Forschern der TU Graz ist es gemeinsam mit dem niederländischen Forschungszentrum Wetsus gelungen, elektrisch geladenes Wasser mittels schwebender Wasserbrücke zu erzeugen.

Bis zu ihrer wissenschaftlichen Wiederentdeckung 2007 an der TU Graz war das im 19. Jahrhundert entdeckte Phänomen „Wasserbrücke“ in Vergessenheit geraten.


Die abgebildete Wasserbrücke bildete sich unter dem Einfluss eines elektrischen Hochspannungsfeldes. Sie spannt sich über etwa einen Zentimeter Länge zwischen den beiden Wasserbechern aus Teflon.

© Woisetschläger/Fuchs - TU Graz


Die Ladung des Wassers ist dank Wasserbrücke nicht elektronisch, sondern protonisch.

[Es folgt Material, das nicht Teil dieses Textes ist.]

/-- R494, R496 to R500, R505, R511: frames of a TRANSCEIVE (operation 3) and of an INVENTORY (4) of a command in progress. An attempt that fails is
tried again while tries remain, a least gap later, and else ends with its outcome: 1 no response, 2 CRC, 3 coding, 4 collision; a good frame ends the
command. A second SOF before 8 bits with a violation makes an entry of outcome 5, and the new frame is decoded; a louder one over an established
frame is a collision; any other changes nothing. The gain of the AGC is that of the frame's SOF until the frame ends. A frame that breaks the mask
with MaskAction STOP ends command and field. A tag of ISO/IEC 15693 found in a slot is kept, and the next slot follows; an inventory that hears no
tag of Type A is over; a command whose protocols have been locked ends with the frame. -/
def Sys2Proof.Claims.ReaderExchanges : Prop :=
  ∀ (s : State) (c : RdrCmd) (t0 at_ : Nat) (bins : List (Nat × Int)), s.Inv → s.reader.want = none → s.reader.cmd = some c →
    c.startAt = some t0 → t0 ≤ (s.reach (s.time.t0 + at_)).elapsed →
    let n := s.reach (s.time.t0 + at_)
    (fieldOn s = true → n.elapsed ≤ timeoutAt s false ∧ n.elapsed ≤ timeoutAt s true ∧ dutyMet n n.elapsed = false) →
    let entered (t : State) (o : Nat) (r : RxReport) : Prop :=
      let e := resultEntry c c.tries o r
      s.streamFits 0x8002 (e.length + 1) = true → t.stream 0x8002 = s.stream 0x8002 ++ [(0x0A * 65536 + e.length) :: e]
    let ended (t : State) (st : Nat) : Prop := t.reader.cmd = none ∧ t.get K.reader_LastCommandResult = st ∧
      (bit c.flags 3 = false → fieldOn t = false) ∧ (bit c.flags 3 = true → fieldOn t = fieldOn s)
    let again (t : State) (r : RxReport) : Prop := ∃ d, t.reader.cmd = some d ∧ d.tries = c.tries + 1 ∧ d.last = r ∧ d.inv = c.inv ∧
      d.startAt = some (n.elapsed + fcDu (frameGap c.proto)) ∧ t.streams = s.streams ∧
      t.get K.reader_LastCommandResult = s.get K.reader_LastCommandResult
    let failed (i : Instr) (o : Nat) (r : RxReport) : Prop :=
      (c.tries ≤ c.retries → ∃ t, exec i s = .next t ∧ again t r) ∧
      (c.retries < c.tries → ∃ t, exec i s = .next t ∧ ended t St.internalFault ∧ entered t o r)
    let silent : Prop := c.endAt + fcDu (c.timeout * 128) ≤ n.elapsed
    let heard (f : RxFrame) : Prop := radioUp s = true ∧ inWindow c f.respAt = true ∧ c.endAt + fcDu f.respAt ≤ n.elapsed
    let free (t : State) (f : RxFrame) : Prop := t.reader.frozen = false ∧
      (s.reader.frozen = false → t.reader.gain = min 60 (Config.rxGain f.amp)) ∧ (s.reader.frozen = true → t.reader.gain = s.reader.gain)
    (c.op = 3 → c.drop = false → maskStops s bins = false →
      (silent → failed (.responseTimeout bins at_) 1 RxReport.none) ∧
      (∀ f : RxFrame, heard f →
        (f.viol ≠ none → failed (.readerFrameReceived f bins at_) 3 (reportOfFrame c f f.bytes)) ∧
        (f.viol = none → bit c.flags 1 = true → crcHolds c.proto f.bytes = false →
          failed (.readerFrameReceived f bins at_) 2 (reportOfFrame c f f.bytes)) ∧
        (f.viol = none → bit c.flags 1 = true → crcHolds c.proto f.bytes = true →
          ∃ t, exec (.readerFrameReceived f bins at_) s = .next t ∧ ended t St.ok ∧
            entered t 0 (reportOfFrame c f (f.bytes.take (f.bytes.length - 2)))) ∧
        (f.viol = none → bit c.flags 1 = false → ∃ t, exec (.readerFrameReceived f bins at_) s = .next t ∧ ended t St.ok ∧
          entered t 0 (reportOfFrame c f f.bytes)))) ∧
    (3 ≤ c.op → ∀ f : RxFrame, heard f → ∃ t, exec (.readerFrameReceived f bins at_) s = .next t ∧ free t f) ∧
    (∀ (f : RxFrame) (amp : Nat), 3 ≤ c.op → heard f →
      (∀ v, f.viol = some v → v < 8 ∨ f.nbits < 8 → ∃ t, exec (.secondSof f amp bins at_) s = .next t ∧ t.reader.cmd = some c ∧
        entered t 5 (reportOfFrame c f f.bytes) ∧ bit (t.get K.reader_ReaderFlags) 6 = true ∧
        t.get K.reader_NoiseSofs = min (s.get K.reader_NoiseSofs + 1) 65535 ∧
        t.reader.frozen = true ∧ t.reader.gain = min 60 (Config.rxGain amp)) ∧
      ((∀ v, f.viol = some v → 8 ≤ v) → 8 ≤ f.nbits → f.amp + s.get K.reader_CollisionMargin ≤ amp → c.op = 3 → c.drop = false →
        maskStops s bins = false → ∃ t, exec (.secondSof f amp bins at_) s = .next t ∧ ended t St.internalFault ∧ free t f ∧
          entered t 4 { reportOfFrame c f f.bytes with other := amp } ∧
          bit (t.get K.reader_ReaderFlags) 7 = true ∧
          t.get K.reader_Collisions = min (s.get K.reader_Collisions + 1) 65535) ∧
      ((∀ v, f.viol = some v → 8 ≤ v ∧ 8 ≤ f.nbits) → f.nbits < 8 ∨ amp < f.amp + s.get K.reader_CollisionMargin →
        ∃ t, exec (.secondSof f amp bins at_) s = .next t ∧ t.reader.cmd = some c ∧ t.streams = s.streams ∧ t.dict = s.dict)) ∧
    (3 ≤ c.op → c.drop = false → maskStops s bins = true → fieldOn s = true → silent →
      ∃ t, exec (.responseTimeout bins at_) s = .next t ∧ t.reader.cmd = none ∧ fieldOn t = false ∧
        bit (t.get K.reader_ReaderFlags) 5 = true ∧ t.get K.reader_MaskExceeded = min (s.get K.reader_MaskExceeded + 1) 65535) ∧
    (3 ≤ c.op → c.drop = true → silent → ∃ t, exec (.responseTimeout bins at_) s = .next t ∧ t.reader.cmd = none ∧
      fieldOn t = false ∧ t.get K.reader_LastCommandResult = St.lockedByRegulation) ∧
    (c.op = 4 → c.proto / 16 = 3 → c.inv.stage ≠ 4 → c.inv.slot < 15 → c.drop = false → maskStops s bins = false →
      ∀ f : RxFrame, heard f → f.viol = none → crcHolds c.proto f.bytes = true → ((f.bytes.drop 2).take 8) ∉ c.inv.found →
      c.inv.found.length < 256 →
      ∃ t d, exec (.readerFrameReceived f bins at_) s = .next t ∧ t.reader.cmd = some d ∧
        d.inv.found = c.inv.found ++ [(f.bytes.drop 2).take 8] ∧ d.inv.slot = c.inv.slot + 1) ∧
    (c.op = 4 → c.proto / 16 = 1 → c.inv.stage = 0 → c.drop = false → maskStops s bins = false → silent →
      ∃ t, exec (.responseTimeout bins at_) s = .next t ∧ ended t St.ok ∧
        entered t 0 { RxReport.none with bytes := toBytes 2 c.inv.found.length })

Das neuartige Wasser ist positiv oder negativ geladen, je nachdem ob es mehr oder weniger Protonen enthält.

© Woisetschläger/Fuchs - TU Graz

Wird hochreines, also mehrfach destilliertes Wasser in zwei Behältern unter Hochspannung gesetzt, wandert die Flüssigkeit den Becher entlang nach oben und bildet eine schwebende Wasserbrücke zwischen den Gefäßen. Das Wasser fließt in dieser Brücke in beide Richtungen und ist in einem völlig neuen Zustand mit besonderen Dichte- und Struktureigenschaften.

Eine Forschungsgruppe der TU Graz und des niederländischen Forschungszentrums Wetsus hat nun gezeigt, dass diese schwebende Wasserbrücke elektrisch geladenes Wasser erzeugt und diese Ladung zumindest für kurze Zeit speichert.

Protonische elektrische Ladung

Die Ladung des Wassers ist dabei nicht elektronisch, sondern protonisch. Das neuartige Wasser ist entweder positiv oder negativ geladen, je nachdem ob es mehr oder weniger Protonen enthält. Die Studie zeigt, dass im Anodenwasser – also in jenem Wasser mit anliegender positiver Spannung – im Rahmen der stattfindenden Elektrolyse Protonen gebildet werden.

Diese Wasserstoffkerne fließen durch die Wasserbrücke in das Kathodenwasser des anderen, unter negativer Spannung stehenden Bechers und werden dort von Hydroxylionen neutralisiert. Da sich die Protonen mit endlicher Geschwindigkeit bewegen, herrscht in einem Wasserbehälter immer ein Protonenüberschuss, und im anderen einen Protonenmangel.

Wenn nun die Wasserbrücke plötzlich ausgeschalten wird, bleiben diese Protonen-Ladungen erhalten, wie sich mit Hilfe von Impedanzspektroskopie messen lässt. Erste Untersuchungen haben gezeigt, dass die Ladung der Flüssigkeiten über eine Woche stabil bleibt.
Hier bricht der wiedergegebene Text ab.